**ACTIVITY**
Please report how many lines of the listing contain the string "getLsbD", giving the number only.

○ ○ ○ ○

-- ==== Sys2Proof/Machine/Flags.lean ====
section
/-! DEFINITION. STATUS, CTRL, PARAM and ERRINFO as the words software reads, their write rules, and the interrupt output
(10_state.md R35 to R39, 60_exceptions.md R270, R271, R280). -/

namespace Sys2Proof.Machine

/-- The ERRCODE values of R270. -/
def ErrCode.code : ErrCode → BitVec 8
  | .none => 0x00
  | .illegal => 0x01
  | .invalidInput => 0x02
  | .noInverse => 0x03

/-- The REASON values of R271. -/
def Reason.code : Reason → BitVec 4
  | .none => 0
  | .zeroOperand => 1
  | .outOfRange => 2
  | .regRange => 3
  | .capacity => 4
  | .count => 5
  | .reservedOpcode => 6
  | .reservedField => 7
  | .notCoprime => 8

/-- STATUS.BUSY: 1 exactly when the engine is RUNNING (R40). -/
def Engine.busy : Engine → Bool
  | .idle => false
  | .running _ => true

/-- STATUS.BUSY of a state (R37). -/
def State.busy (s : State) : Bool := s.engine.busy

/-- STATUS.ERR: 1 exactly when ERRCODE is not 0 (R37). -/
def Status.err (t : Status) : Bool := t.errcode != .none

/-- The STATUS word (R37), bit 0 on the right. -/
def State.statusWord (s : State) : Word :=
  (0#16 ++ s.status.errcode.code ++ BitVec.ofBool s.status.busyacc ++ BitVec.ofBool s.status.overrun
    ++ BitVec.ofBool s.status.yneg ++ BitVec.ofBool s.status.xneg ++ BitVec.ofBool s.status.prime
    ++ BitVec.ofBool s.status.err ++ BitVec.ofBool s.status.done ++ BitVec.ofBool s.busy : BitVec 32)

/-- The CTRL word (R36). -/
def State.ctrlWord (s : State) : Word := (0#31 ++ BitVec.ofBool s.ie : BitVec 32)

/-- The PARAM word `{KMAX, NREG, WORDS}` (R35). -/
def paramWord (w : Width) : Word :=
  (BitVec.ofNat 8 Config.kMax ++ BitVec.ofNat 8 Config.nreg ++ BitVec.ofNat 16 w.words : BitVec 32)

/-- The ERRINFO word (R39): INDEX in [17:8], REASON in [7:4], REG in [3:0]. -/
def ErrInfo.word (e : ErrInfo) : Word :=
  (0#14 ++ e.index ++ e.reason.code ++ BitVec.ofNat 4 e.reg.val : BitVec 32)

/-- A write to STATUS clears each W1C bit written as 1 (DONE [1], OVERRUN [6], BUSYACC [7]) and ignores the rest (R37). -/
def Status.clearWritten (t : Status) (v : Word) : Status :=
  { t with
    done := t.done && !v.getLsbD 1
    overrun := t.overrun && !v.getLsbD 6
    busyacc := t.busyacc && !v.getLsbD 7 }

/-- What the acceptance of a command clears: DONE, ERRCODE (with it ERR), PRIME, XNEG and YNEG; not OVERRUN, not BUSYACC
(R37, R152). -/
def Status.atAcceptance (t : Status) : Status :=
  { t with done := false, prime := false, xneg := false, yneg := false, errcode := .none }

/-- STATUS at a completion without error (R165). -/
def Status.atSuccess (t : Status) (prime xneg yneg : Bool) : Status :=
  { t with done := true, prime := prime, xneg := xneg, yneg := yneg, errcode := .none }

/-- STATUS at a completion with an error (R157). -/
def Status.atError (t : Status) (code : ErrCode) : Status :=
  { t with done := true, prime := false, xneg := false, yneg := false, errcode := code }

/-- The level interrupt output `irq = CTRL.IE AND STATUS.DONE` (R280). -/
def State.irq (s : State) : Bool := s.ie && s.status.done

end Sys2Proof.Machine
end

○ ○ ○ ○

**SOLUTION FOR THIS TASK**
3